» **Given entries**:
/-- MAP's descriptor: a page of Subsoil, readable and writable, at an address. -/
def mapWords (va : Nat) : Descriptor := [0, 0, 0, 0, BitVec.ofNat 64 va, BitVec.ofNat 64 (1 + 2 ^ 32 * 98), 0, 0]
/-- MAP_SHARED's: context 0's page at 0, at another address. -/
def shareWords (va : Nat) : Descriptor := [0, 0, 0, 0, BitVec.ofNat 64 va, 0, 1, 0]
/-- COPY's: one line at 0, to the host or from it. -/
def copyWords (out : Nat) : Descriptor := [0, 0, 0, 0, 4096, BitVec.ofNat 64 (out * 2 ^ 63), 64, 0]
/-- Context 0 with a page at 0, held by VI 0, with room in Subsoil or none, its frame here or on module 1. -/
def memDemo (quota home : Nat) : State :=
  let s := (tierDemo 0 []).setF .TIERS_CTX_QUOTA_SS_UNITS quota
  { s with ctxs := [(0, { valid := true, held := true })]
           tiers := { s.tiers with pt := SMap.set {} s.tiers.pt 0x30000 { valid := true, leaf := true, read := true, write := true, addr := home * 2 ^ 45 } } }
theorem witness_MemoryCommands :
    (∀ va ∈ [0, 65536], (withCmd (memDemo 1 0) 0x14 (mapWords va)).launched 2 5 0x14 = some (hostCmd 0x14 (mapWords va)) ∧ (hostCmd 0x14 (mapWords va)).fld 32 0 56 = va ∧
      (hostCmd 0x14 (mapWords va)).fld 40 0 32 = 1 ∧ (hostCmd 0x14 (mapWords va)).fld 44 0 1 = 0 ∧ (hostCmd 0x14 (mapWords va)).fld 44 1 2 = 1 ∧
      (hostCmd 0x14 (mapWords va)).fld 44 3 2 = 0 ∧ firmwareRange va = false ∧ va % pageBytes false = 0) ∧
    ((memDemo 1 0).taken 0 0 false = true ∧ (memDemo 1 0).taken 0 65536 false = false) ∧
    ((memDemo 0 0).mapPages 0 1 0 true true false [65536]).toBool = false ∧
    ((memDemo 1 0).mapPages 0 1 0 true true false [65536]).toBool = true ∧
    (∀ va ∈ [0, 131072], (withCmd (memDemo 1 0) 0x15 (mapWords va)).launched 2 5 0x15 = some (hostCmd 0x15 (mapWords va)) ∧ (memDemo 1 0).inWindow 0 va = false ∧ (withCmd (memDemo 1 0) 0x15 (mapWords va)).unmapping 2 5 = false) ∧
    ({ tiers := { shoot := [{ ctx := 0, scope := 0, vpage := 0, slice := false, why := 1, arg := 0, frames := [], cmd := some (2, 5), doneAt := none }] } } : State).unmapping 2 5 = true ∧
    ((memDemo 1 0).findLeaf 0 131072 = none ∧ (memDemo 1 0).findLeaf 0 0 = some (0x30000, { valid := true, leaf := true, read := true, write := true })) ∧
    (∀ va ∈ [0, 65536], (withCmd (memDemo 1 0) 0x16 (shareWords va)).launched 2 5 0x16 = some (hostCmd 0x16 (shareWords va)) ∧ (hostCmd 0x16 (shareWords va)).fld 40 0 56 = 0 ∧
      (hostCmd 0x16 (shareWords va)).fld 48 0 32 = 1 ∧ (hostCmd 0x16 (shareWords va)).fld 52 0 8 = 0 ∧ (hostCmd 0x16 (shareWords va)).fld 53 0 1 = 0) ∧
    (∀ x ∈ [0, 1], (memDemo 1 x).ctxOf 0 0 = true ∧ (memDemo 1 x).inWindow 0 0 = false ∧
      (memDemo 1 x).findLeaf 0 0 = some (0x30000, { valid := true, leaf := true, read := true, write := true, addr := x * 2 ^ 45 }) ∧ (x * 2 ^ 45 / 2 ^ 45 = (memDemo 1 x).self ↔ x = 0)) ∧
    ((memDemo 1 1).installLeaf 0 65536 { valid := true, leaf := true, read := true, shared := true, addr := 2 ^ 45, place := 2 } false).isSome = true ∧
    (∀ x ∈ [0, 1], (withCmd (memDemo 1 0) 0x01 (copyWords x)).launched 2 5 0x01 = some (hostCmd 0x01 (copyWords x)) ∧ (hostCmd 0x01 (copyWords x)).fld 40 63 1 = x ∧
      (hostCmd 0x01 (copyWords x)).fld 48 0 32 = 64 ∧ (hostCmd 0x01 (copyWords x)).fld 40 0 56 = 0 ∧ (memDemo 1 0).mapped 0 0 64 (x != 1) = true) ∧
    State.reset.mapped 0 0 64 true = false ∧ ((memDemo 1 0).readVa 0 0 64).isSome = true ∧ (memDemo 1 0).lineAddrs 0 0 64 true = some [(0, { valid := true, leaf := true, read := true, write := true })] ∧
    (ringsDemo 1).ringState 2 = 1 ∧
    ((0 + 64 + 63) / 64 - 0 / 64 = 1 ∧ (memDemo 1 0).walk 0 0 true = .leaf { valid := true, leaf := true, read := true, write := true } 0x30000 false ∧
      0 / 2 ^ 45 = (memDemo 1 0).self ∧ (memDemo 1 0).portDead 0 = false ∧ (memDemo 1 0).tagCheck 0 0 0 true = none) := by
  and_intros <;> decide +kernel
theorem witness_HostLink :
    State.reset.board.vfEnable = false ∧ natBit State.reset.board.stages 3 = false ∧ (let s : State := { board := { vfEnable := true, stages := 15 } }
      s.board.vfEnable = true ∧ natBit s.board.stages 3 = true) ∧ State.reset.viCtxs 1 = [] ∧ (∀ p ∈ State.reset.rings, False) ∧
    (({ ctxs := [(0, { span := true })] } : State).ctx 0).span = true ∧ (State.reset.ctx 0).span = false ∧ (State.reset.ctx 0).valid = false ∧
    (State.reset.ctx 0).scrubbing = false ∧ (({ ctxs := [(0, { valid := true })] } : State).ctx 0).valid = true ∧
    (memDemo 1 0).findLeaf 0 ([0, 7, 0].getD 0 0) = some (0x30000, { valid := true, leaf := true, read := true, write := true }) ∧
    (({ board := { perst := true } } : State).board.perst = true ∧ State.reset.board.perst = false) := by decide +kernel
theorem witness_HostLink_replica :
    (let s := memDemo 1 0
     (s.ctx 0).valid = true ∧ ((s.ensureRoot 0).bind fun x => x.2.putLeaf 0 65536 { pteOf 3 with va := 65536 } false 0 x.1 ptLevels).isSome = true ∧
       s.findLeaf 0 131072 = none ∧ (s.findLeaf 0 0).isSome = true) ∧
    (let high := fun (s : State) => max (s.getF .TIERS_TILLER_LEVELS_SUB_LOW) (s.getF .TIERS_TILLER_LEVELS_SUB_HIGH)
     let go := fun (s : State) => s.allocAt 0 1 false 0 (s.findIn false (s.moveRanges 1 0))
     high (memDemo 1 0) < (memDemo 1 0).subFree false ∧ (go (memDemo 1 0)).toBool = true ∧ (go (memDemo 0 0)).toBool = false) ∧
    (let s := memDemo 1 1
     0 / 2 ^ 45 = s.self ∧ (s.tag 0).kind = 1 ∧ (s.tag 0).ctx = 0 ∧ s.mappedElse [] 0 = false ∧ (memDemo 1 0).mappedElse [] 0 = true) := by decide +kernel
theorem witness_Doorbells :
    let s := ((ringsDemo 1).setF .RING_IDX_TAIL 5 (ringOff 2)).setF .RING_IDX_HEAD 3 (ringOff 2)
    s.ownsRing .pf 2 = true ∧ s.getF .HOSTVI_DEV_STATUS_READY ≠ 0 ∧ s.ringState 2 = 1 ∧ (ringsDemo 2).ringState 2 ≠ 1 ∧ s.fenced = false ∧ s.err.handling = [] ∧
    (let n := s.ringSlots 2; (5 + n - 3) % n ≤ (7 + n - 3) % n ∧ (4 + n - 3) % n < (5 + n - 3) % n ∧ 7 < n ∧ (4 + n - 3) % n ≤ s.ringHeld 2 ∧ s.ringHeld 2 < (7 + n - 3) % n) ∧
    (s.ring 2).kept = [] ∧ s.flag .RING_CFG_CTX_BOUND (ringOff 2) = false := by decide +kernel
* * *
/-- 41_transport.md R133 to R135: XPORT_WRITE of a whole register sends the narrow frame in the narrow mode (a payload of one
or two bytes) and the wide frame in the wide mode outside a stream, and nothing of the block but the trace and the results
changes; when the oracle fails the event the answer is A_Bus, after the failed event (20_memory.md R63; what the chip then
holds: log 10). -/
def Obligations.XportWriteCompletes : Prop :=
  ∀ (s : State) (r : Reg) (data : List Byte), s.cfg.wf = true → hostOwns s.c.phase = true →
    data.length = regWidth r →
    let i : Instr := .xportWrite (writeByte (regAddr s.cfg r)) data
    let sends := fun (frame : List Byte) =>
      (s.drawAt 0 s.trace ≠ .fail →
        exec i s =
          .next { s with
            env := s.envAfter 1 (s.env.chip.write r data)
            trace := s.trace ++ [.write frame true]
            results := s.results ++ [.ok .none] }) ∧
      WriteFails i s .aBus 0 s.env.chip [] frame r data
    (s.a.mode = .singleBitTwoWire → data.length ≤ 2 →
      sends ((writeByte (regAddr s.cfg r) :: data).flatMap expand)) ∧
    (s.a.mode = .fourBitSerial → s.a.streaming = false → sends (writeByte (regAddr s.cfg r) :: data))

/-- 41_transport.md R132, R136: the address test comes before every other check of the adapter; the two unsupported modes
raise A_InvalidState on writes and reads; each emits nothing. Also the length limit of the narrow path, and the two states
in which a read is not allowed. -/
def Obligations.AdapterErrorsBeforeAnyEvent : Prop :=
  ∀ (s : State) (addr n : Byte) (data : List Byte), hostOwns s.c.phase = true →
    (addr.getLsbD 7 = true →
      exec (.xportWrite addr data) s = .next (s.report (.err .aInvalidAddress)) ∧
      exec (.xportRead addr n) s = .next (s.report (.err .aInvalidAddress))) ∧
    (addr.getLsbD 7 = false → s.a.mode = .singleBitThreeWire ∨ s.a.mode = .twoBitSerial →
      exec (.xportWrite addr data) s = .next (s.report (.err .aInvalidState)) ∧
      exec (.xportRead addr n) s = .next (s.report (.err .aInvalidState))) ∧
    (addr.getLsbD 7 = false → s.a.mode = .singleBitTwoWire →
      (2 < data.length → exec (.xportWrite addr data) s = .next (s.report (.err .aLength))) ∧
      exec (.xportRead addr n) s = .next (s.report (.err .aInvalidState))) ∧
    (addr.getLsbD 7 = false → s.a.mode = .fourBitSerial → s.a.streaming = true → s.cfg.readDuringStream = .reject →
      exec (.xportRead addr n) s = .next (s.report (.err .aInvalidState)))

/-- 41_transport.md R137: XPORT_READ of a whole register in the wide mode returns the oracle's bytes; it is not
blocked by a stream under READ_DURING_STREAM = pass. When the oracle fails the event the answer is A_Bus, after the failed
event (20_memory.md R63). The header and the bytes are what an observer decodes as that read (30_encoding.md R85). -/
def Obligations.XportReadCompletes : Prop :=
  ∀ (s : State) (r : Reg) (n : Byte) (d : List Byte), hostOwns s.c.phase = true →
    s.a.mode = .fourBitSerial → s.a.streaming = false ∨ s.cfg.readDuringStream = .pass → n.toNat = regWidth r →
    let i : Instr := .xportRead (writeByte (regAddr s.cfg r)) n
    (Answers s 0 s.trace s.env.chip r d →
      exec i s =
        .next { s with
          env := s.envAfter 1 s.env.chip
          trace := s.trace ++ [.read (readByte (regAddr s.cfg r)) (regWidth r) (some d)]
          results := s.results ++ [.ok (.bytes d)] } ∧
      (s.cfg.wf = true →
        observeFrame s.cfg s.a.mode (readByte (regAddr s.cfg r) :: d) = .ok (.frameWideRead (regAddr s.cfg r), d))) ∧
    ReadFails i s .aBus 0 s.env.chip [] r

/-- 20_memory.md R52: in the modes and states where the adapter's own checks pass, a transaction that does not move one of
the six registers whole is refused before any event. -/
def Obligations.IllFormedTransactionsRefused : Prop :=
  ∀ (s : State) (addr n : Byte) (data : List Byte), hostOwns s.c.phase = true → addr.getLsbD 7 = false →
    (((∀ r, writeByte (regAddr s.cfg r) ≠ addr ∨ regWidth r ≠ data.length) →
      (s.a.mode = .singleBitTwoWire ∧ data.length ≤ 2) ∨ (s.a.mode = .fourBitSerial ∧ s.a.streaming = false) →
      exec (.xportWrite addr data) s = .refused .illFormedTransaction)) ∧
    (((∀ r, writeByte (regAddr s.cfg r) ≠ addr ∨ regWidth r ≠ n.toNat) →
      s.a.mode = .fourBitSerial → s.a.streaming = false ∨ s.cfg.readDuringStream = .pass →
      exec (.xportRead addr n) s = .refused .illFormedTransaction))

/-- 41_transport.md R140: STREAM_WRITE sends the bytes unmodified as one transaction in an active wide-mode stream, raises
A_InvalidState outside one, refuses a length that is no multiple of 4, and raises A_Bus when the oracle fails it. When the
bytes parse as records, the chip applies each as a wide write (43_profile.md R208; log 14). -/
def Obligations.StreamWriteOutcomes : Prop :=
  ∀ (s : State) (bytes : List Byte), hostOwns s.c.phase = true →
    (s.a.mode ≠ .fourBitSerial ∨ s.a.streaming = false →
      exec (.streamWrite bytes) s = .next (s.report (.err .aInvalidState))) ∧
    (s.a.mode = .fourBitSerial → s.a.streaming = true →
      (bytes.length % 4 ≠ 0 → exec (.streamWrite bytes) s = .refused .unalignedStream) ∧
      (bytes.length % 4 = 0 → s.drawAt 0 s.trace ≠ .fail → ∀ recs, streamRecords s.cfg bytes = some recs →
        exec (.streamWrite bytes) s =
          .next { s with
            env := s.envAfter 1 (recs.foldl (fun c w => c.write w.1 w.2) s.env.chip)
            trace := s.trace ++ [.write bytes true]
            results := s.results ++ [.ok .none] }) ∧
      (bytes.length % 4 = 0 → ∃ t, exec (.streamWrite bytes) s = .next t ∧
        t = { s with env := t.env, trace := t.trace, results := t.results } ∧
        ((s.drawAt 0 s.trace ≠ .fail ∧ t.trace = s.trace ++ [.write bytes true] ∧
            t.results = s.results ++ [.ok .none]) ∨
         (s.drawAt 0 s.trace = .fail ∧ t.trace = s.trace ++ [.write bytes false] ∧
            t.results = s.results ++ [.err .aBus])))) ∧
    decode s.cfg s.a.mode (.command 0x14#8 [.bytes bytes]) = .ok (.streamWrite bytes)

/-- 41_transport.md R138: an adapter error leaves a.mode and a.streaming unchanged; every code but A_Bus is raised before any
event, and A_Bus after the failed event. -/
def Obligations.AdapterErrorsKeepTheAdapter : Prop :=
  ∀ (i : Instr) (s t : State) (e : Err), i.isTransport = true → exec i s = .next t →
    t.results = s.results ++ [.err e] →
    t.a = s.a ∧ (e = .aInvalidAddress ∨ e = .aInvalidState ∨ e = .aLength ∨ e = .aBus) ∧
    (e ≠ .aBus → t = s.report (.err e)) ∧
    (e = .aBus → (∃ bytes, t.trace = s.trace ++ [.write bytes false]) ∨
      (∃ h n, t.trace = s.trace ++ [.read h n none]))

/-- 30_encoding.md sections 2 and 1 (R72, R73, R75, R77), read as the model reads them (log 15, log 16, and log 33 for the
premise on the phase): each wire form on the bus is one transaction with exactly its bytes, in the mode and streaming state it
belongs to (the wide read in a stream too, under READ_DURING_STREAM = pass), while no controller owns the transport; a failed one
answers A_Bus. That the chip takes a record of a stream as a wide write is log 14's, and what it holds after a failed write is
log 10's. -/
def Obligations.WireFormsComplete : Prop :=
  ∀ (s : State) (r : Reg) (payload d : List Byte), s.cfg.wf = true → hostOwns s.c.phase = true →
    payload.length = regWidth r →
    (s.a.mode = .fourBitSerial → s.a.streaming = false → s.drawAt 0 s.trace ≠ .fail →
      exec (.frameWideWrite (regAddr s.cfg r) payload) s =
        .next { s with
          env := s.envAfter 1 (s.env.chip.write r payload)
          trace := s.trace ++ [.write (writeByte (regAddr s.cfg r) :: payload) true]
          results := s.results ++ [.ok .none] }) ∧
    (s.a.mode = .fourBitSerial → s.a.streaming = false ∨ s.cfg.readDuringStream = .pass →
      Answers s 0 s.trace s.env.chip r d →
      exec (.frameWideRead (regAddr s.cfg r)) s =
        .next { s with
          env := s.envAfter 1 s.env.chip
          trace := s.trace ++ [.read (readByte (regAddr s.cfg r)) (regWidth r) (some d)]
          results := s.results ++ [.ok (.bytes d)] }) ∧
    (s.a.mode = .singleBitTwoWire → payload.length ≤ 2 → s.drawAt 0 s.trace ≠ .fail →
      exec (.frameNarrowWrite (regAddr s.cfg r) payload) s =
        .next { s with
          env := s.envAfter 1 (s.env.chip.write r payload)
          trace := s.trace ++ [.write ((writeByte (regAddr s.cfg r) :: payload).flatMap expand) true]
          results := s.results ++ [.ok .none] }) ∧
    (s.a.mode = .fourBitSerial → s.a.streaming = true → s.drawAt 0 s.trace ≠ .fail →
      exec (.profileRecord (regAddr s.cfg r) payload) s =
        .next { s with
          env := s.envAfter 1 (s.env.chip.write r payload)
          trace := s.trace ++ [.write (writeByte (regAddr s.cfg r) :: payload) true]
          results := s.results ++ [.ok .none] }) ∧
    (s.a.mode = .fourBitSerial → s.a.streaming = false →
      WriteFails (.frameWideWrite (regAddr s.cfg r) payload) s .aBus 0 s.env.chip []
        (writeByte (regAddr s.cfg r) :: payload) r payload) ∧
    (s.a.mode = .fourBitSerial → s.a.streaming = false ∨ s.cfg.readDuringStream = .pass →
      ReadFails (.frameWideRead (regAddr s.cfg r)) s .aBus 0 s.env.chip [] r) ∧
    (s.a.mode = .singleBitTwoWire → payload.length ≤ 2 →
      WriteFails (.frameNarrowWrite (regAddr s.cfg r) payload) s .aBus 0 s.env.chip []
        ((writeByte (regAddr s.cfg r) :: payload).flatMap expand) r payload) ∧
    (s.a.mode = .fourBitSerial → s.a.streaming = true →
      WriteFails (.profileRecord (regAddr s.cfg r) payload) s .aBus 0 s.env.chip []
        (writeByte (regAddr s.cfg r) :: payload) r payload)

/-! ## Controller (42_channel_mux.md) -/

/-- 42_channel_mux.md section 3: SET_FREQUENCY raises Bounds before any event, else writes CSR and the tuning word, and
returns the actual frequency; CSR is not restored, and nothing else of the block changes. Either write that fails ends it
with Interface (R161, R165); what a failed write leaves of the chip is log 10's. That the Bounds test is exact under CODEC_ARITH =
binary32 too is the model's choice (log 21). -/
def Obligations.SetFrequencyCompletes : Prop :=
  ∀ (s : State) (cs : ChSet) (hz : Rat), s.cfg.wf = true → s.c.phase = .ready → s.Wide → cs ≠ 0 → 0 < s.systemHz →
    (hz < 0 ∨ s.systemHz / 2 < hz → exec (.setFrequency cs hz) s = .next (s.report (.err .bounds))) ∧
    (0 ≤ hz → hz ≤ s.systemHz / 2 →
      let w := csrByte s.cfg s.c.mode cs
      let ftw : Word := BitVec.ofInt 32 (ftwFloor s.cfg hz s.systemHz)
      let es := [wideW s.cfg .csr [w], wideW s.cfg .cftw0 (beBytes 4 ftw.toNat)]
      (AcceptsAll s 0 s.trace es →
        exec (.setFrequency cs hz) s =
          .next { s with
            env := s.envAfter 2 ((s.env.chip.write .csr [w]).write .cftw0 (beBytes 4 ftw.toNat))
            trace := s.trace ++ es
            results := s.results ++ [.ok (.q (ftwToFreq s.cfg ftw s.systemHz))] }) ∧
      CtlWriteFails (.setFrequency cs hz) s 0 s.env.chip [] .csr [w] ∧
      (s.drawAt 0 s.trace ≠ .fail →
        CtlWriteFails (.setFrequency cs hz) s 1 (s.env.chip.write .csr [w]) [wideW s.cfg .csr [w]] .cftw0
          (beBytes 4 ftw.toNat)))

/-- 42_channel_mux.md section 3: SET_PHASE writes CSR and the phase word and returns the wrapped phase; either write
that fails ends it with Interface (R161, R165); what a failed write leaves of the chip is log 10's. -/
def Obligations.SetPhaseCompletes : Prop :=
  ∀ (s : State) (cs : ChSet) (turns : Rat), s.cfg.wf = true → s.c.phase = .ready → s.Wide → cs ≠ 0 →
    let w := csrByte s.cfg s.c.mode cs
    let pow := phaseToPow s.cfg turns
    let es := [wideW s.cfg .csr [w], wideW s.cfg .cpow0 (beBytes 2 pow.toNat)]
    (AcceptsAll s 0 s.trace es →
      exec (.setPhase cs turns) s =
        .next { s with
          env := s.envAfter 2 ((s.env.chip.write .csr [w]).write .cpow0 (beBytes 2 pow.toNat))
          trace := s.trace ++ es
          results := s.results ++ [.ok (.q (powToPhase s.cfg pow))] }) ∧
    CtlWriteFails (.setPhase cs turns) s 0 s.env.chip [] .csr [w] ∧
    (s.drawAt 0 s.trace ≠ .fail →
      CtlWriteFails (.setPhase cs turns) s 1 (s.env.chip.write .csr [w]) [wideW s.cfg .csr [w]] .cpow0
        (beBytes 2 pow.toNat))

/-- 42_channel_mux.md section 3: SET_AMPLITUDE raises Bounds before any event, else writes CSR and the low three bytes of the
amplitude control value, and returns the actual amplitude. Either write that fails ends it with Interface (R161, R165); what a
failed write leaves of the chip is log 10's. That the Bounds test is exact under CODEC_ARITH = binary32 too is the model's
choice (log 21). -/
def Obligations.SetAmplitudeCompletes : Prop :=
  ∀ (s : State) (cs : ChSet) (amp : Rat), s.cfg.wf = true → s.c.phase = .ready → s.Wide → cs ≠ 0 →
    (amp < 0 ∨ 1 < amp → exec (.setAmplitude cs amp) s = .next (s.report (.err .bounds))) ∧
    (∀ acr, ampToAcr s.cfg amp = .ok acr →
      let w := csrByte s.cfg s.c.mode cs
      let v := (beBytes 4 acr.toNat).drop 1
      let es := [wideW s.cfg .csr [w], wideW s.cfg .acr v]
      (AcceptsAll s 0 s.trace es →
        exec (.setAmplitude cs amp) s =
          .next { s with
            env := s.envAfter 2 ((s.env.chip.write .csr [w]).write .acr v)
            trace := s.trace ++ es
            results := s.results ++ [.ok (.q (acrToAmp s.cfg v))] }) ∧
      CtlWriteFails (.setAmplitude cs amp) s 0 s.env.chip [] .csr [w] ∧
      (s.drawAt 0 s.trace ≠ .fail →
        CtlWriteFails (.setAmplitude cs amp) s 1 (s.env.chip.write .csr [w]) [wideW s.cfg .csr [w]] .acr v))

» **Task prompt**: Of all the entries above, output exactly the lines between the one holding "s with ctxs" and the one holding "((memDemo 1 0).mapPages", inclusive.

» **Task solution**:
  { s with ctxs := [(0, { valid := true, held := true })]
           tiers := { s.tiers with pt := SMap.set {} s.tiers.pt 0x30000 { valid := true, leaf := true, read := true, write := true, addr := home * 2 ^ 45 } } }
theorem witness_MemoryCommands :
    (∀ va ∈ [0, 65536], (withCmd (memDemo 1 0) 0x14 (mapWords va)).launched 2 5 0x14 = some (hostCmd 0x14 (mapWords va)) ∧ (hostCmd 0x14 (mapWords va)).fld 32 0 56 = va ∧
      (hostCmd 0x14 (mapWords va)).fld 40 0 32 = 1 ∧ (hostCmd 0x14 (mapWords va)).fld 44 0 1 = 0 ∧ (hostCmd 0x14 (mapWords va)).fld 44 1 2 = 1 ∧
      (hostCmd 0x14 (mapWords va)).fld 44 3 2 = 0 ∧ firmwareRange va = false ∧ va % pageBytes false = 0) ∧
    ((memDemo 1 0).taken 0 0 false = true ∧ (memDemo 1 0).taken 0 65536 false = false) ∧
    ((memDemo 0 0).mapPages 0 1 0 true true false [65536]).toBool = false ∧
    ((memDemo 1 0).mapPages 0 1 0 true true false [65536]).toBool = true ∧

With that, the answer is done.